И опять он вспомнил Алёну, их прогулки по московским бульварам, вот в такие же теплые осенние бессолнечные дни, и его опять потянуло в Москву. «Надо работать, работать», – с ожесточением твердил он, ощущая, как, напрягаясь, каменеет лицо от нестерпимого желания – немедленно, сию минуту, взяться за дело. «Всё будет, и успех будет, и Алёна будет, надо только…»

– Она тебе нравится? – спросил Вольхин.

Не сразу сообразив, о ком его спрашивали, Троицкий возмутился: – Ты в своем уме? Ей лет сорок.

– Не сорок, а тридцать три…

– Мне она показалась заносчивой. Мнит о себе много. Я слышал…

– А ты… Не используй уши как помойное ведро, иначе такого туда набросают… Не важно, это я к тому, что Инна просила тебе передать, – заторопился вдруг Сеня, – если будет нужно, например, выстирать рубашки, ты можешь, не стесняясь, отдать ей.

Изумление на лице Троицкого не смутило Вольхина.

– И не забудь, что у тебя вечером репетиция. Лучше тебе сейчас не лезть на рожон, дождись главного. Вдруг нам опять повезет… чего в жизни не бывает.

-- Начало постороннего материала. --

-- ==== Sys2Proof/Laws/Completion.lean ====
section
/-! SUPPORT. The answers by which a bus cycle completes, where each wait ends at its last supplied answer, and those by which it times out (41_bus_engine.md R203 to R214). -/

namespace Sys2Proof.Machine

theorem toggleEnds_run {q : Query} {k : Nat} {prev : Bool} {xs rest : List Raw} {s : State}
    (h : toggleEnds k prev xs = true) (hs : s.script = xs ++ rest) :
    ∃ t, preSyncLoop q k prev s = (true, t) ∧ t.script = rest := by
  induction k generalizing prev xs s with
  | zero => simp [toggleEnds] at h
  | succ k ih =>
    cases xs with
    | nil => simp [toggleEnds] at h
    | cons r rs =>
      have hr : s.reply q = r := reply_of_script hs q
      simp only [toggleEnds] at h
      simp only [preSyncLoop, hr]
      split at h <;> rename_i hp
      · rw [if_pos hp]
        refine ⟨_, rfl, ?_⟩
        have : rs = [] := by simpa using h
        simp [hs, this]
      · rw [if_neg hp]
        exact ih h (by simp [hs])

theorem pollEnds_edge_run {k : Nat} {xs rest : List Raw} {s : State}
    (h : pollEnds levelOf k xs = true) (hs : s.script = xs ++ rest) :
    ∃ t, edgeLoop k s = (true, t) ∧ t.script = rest := by
  induction k generalizing xs s with
  | zero => simp [pollEnds] at h
  | succ k ih =>
    cases xs with
    | nil => simp [pollEnds] at h
    | cons r rs =>
      have hr : s.reply .clockEdge = r := reply_of_script hs _
      simp only [pollEnds] at h
      simp only [edgeLoop, hr]
      split at h <;> rename_i hp
      · rw [if_pos hp]
        refine ⟨_, rfl, ?_⟩
        have : rs = [] := by simpa using h
        simp [hs, this]
      · rw [if_neg hp]
        exact ih h (by simp [hs])

theorem pollEnds_ack_run {kind : CycleKind} {k : Nat} {xs rest : List Raw} {seen : AckSeen} {s : State}
    (h : pollEnds (fun r => (s.cfg.acceptOf kind r).isSome) k xs = true)
    (hl : xs.getLast?.bind (s.cfg.acceptOf kind) = some seen) (hs : s.script = xs ++ rest) :
    ∃ t, ackLoop kind k s = (some seen, t) ∧ t.script = rest := by
  induction k generalizing xs s with
  | zero => simp [pollEnds] at h
  | succ k ih =>
    cases xs with
    | nil => simp [pollEnds] at h
    | cons r rs =>
      have hr : s.reply (.ackInputs kind) = r := reply_of_script hs _
      simp only [pollEnds] at h
      simp only [ackLoop, hr]
      split at h <;> rename_i hp
      · have hn : rs = [] := by simpa using h
        subst hn
        simp only [List.getLast?_singleton, Option.bind_some] at hl
        rw [hl]
        exact ⟨_, rfl, by simp [hs]⟩
      · have hn : s.cfg.acceptOf kind r = none := by simpa using hp
        rw [hn]
        refine ih h ?_ (by simp [hs])
        cases rs with
        | nil => simp [hn] at hl
        | cons a as => simpa using hl

@[simp] theorem halfCycle_script (s : State) : (halfCycle s).script = s.script.tail := by
  simp only [halfCycle]; split <;> simp

theorem halfCycles_script {n : Nat} {xs rest : List Raw} {s : State} (h : xs.length = n)
    (hs : s.script = xs ++ rest) : (halfCycles n s).script = rest := by
  induction n generalizing xs s with
  | zero => simp_all [halfCycles]
  | succ n ih =>
    cases xs with
    | nil => simp at h
    | cons r rs => exact ih (by simpa using h) (by simp [hs])

theorem masterClocks_script {n : Nat} {xs rest : List Raw} {s : State} (h : clocksFit s.cfg n xs = true)
    (hs : s.script = xs ++ rest) : (masterClocks n s).script = rest := by
  unfold masterClocks
  simp only [clocksFit, decide_eq_true_eq] at h
  split <;> rename_i hm
  · exact halfCycles_script (by simpa [hm] using h) hs
  · simp_all

theorem prePhase_run {h : Handshake} {s : State} {rest : List Raw} (hf : h.preFits s.cfg s.latch.pre = true)
    (hs : s.script = h.pre ++ rest) : ∃ t, prePhase s = .ok () t ∧ t.script = rest := by
  have key : ∀ (q : Query) (limit : Nat) (why : Info) (x : Raw) (xs : List Raw),
      toggleEnds limit (levelOf x) xs = true → s.script = x :: xs ++ rest →
      ∃ t, preSync q limit why (enterPhase .p0 s) = .ok () t ∧ t.script = rest := by
    intro q limit why x xs ht hx
    have hr : (enterPhase .p0 s).reply q = x := reply_of_script (by simpa using hx) q
    obtain ⟨t, h1, h2⟩ := toggleEnds_run (q := q) (s := { (enterPhase .p0 s).sampled q with polls := 0 })
      (rest := rest) ht (by simp [hx])
    exact ⟨t, by simp only [preSync, hr, h1], h2⟩
  unfold prePhase
  unfold Handshake.preFits at hf
  cases hp : s.latch.pre <;> cases hl : h.pre <;> rw [hp, hl] at hf <;> simp only at hf <;>
    rw [hl] at hs <;> simp only
  · exact ⟨s, rfl, by simpa using hs⟩
  · simp at hf
  · simp at hf
  · exact key _ _ _ _ _ hf hs
  · simp at hf
  · exact key _ _ _ _ _ hf hs

theorem synchronize_run {h : Handshake} {s : State} {rest : List Raw} (hf : h.edgeFits s.cfg = true)
    (hs : s.script = h.edge ++ rest) : ∃ t, synchronize s = .ok () t ∧ t.script = rest := by
  unfold synchronize
  simp only [Handshake.edgeFits] at hf
  split <;> rename_i hm
  · exact ⟨_, rfl, halfCycles_script (by simpa [hm] using hf) hs⟩
  · rw [if_neg hm] at hf
    obtain ⟨t, h1, h2⟩ := pollEnds_edge_run (s := { s with polls := 0 }) (rest := rest) hf hs
    exact ⟨t, by simp only [waitEdge, h1], h2⟩

theorem phase2_script {xs rest : List Raw} {s : State} (h : clocksFit s.cfg s.cfg.halfCycles.p2 xs = true)
    (hs : s.script = xs ++ rest) : (phase2 s).script = rest := by
  show (assertAddress _).script = rest
  rw [assertAddress_script]
  exact masterClocks_script (s := openCycle s) h hs

theorem waitAck_run {h : Handshake} {s : State} {rest : List Raw} (hf : h.ackFits s.cfg s.latch.kind = true)
    (hs : s.script = h.ack ++ rest) : ∃ t, waitAck s = .ok h.seen t ∧ t.script = rest := by
  unfold waitAck
  unfold Handshake.ackFits at hf
  cases ha : s.cfg.ackSignal <;> rw [ha] at hf <;>
    simp only [Bool.and_eq_true, decide_eq_true_eq, List.isEmpty_iff] at hf
  · exact ⟨s, by simp only [hf.2], by simpa [hf.1] using hs⟩
  · obtain ⟨t, h1, h2⟩ := pollEnds_ack_run (s := { s with polls := 0 }) hf.1 hf.2 hs
    exact ⟨t, by simp only [h1], h2⟩

theorem phase3_run {h : Handshake} {s : State} {rest : List Raw}
    (hc : clocksFit s.cfg s.cfg.halfCycles.p3 h.clk3 = true) (hf : h.ackFits s.cfg s.latch.kind = true)
    (hs : s.script = h.clk3 ++ h.ack ++ rest) : ∃ t, phase3 s = .ok h.seen t ∧ t.script = rest := by
  have hcalm := masterClocks_calm s.cfg.halfCycles.p3 (enterPhase .p3 s)
  refine waitAck_run (s := assertStrobes (masterClocks s.cfg.halfCycles.p3 (enterPhase .p3 s))) ?_ ?_
  · simpa [hcalm.cfg, hcalm.latch, assertStrobes] using hf
  · exact masterClocks_script (s := enterPhase .p3 s) hc (by simpa using hs)

/-- What the answer to the data pins gives on a read or acknowledge cycle: the datum of the lane, or the
autovector (R213, R234). -/
def pinsDatum (a : Access) (av : Option Byte) (seen : AckSeen) (bus : Raw) : Datum :=
  cycleDatum av seen (sampledDatum a.lane bus)

theorem before_phase4 {kind : CycleKind} {a : Access} {wdata : Datum} {av : Option Byte} {h : Handshake} {s : State}
    {rest : List Raw} (hm : s.hostMask = false) (hf : h.fits s.cfg kind a.pre = true)
    (hs : s.script = h.answers ++ rest) :
    ∃ s3, busCycle kind a wdata av s = phase4 av h.seen s3
      ∧ (masterClocks s3.cfg.halfCycles.p4 (enterPhase .p4 s3)).script = rest
      ∧ (masterClocks s3.cfg.halfCycles.p4 (enterPhase .p4 s3)).latch = (latchCycle kind a wdata s).latch
      ∧ (masterClocks s3.cfg.halfCycles.p4 (enterPhase .p4 s3)).cfg = s.cfg := by
  simp only [Handshake.fits, Bool.and_eq_true] at hf
  obtain ⟨⟨⟨⟨⟨f0, f1⟩, f2⟩, f3⟩, f4⟩, f5⟩ := hf
  simp only [Handshake.answers, List.append_assoc] at hs
  obtain ⟨s1, h1, k1⟩ := prePhase_run (s := latchCycle kind a wdata s) f0 hs
  have e1 := prePhase_spec (latchCycle kind a wdata s) hm
  rcases e1 with ⟨t, ht, c1, m1⟩ | ⟨r, t, ht, _⟩ <;> rw [h1] at ht <;> cases ht
  obtain ⟨s2, h2, k2⟩ := synchronize_run (h := h) (s := enterPhase .p1 s1) (by simpa [c1.cfg] using f1) k1
  have e2 := synchronize_spec s1 m1
  rcases e2 with ⟨t, ht, c2, m2⟩ | ⟨t, ht, _⟩ <;> rw [h2] at ht <;> cases ht
  have g2 : s2.cfg = s.cfg := c2.cfg.trans c1.cfg
  have k3 := phase2_script (s := s2) (by rw [g2]; exact f2) k2
  obtain ⟨c3, m3⟩ := phase2_spec s2 m2
  have g3 : (phase2 s2).cfg = s.cfg := c3.cfg.trans g2
  have l3 : (phase2 s2).latch = (latchCycle kind a wdata s).latch := (c3.latch.trans c2.latch).trans c1.latch
  obtain ⟨s3, h3, k4⟩ := phase3_run (h := h) (s := phase2 s2) (by rw [g3]; exact f3) (by rw [g3, l3]; exact f4)
    (by rw [List.append_assoc]; exact k3)
  have e3 := phase3_spec (phase2 s2) (m3.trans (by rw [c3.cfg]))
  rcases e3 with ⟨seen, t, ht, c4, m4, _⟩ | ⟨t, ht, _⟩ <;> rw [h3] at ht <;> cases ht
  have g4 : s3.cfg = s.cfg := c4.cfg.trans g3
  have hcalm := masterClocks_calm s3.cfg.halfCycles.p4 (enterPhase .p4 s3)
  refine ⟨s3, ?_, ?_, ?_, ?_⟩
  · rw [busCycle, h1, Res.bind_ok, h2, Res.bind_ok, h3, Res.bind_ok]
  · exact masterClocks_script (s := enterPhase .p4 s3) (by simpa [g4] using f5) (by simpa using k4)
  · exact hcalm.latch.trans (c4.latch.trans l3)
  · exact hcalm.cfg.trans g4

– Ну да, а если он станет меня унижать? И этот еще – Игнатий Львович.

– Тише, – испуганно предупредил Вольхин, оглянувшись.

– Кто там? – не понял Троицкий.

– Никого. Но мало ли что, у стен есть уши. Ну, что ты на меня так смотришь?

– Ты, Сеня, даешь. Вы что здесь, все с ума посходили? Теперь и думать уже нельзя?

– Да думай ты, думай, сколько угодно, только не трепись.

– Сеня!

– Ладно тебе, заладил, Сеня, Сеня. Не хочу больше никаких неприятностей, и всё. Не могу, понимаешь? Не хочу, чтобы мне потом в театре нервы трепали. И не пяль так глаза. Ты один, с тебя взятки гладки. Не понравилось – уехал, а мне ехать некуда. Мне здéсь пахать. Я уже высказался как-то… Помотало меня по… пропал бы к черту, спиваться стал. На мое счастье, познакомился с геологами, ленинградцами. Каждый вечер они после работы облачались в белоснежные рубашки, все надушенные, выбритые, в наглаженных брюках, ботинки сверкают… Мы их спросили: вы для кого, ребята, здесь вырядились? А мы небритые, свитерки на нас темные, куртки мятые. «Нет, говорят, братцы, пропадете вы так, если за собой следить не будете. Как только себя отпустите, тут вам и хана». И действительно, сам чувствую, что опускаюсь, а остановиться не могу. Звание мне обещали, не стал дожидаться – уехал. А тут квартира, в театре меня ценят. Куда меня опять понесет? Что я там не видел?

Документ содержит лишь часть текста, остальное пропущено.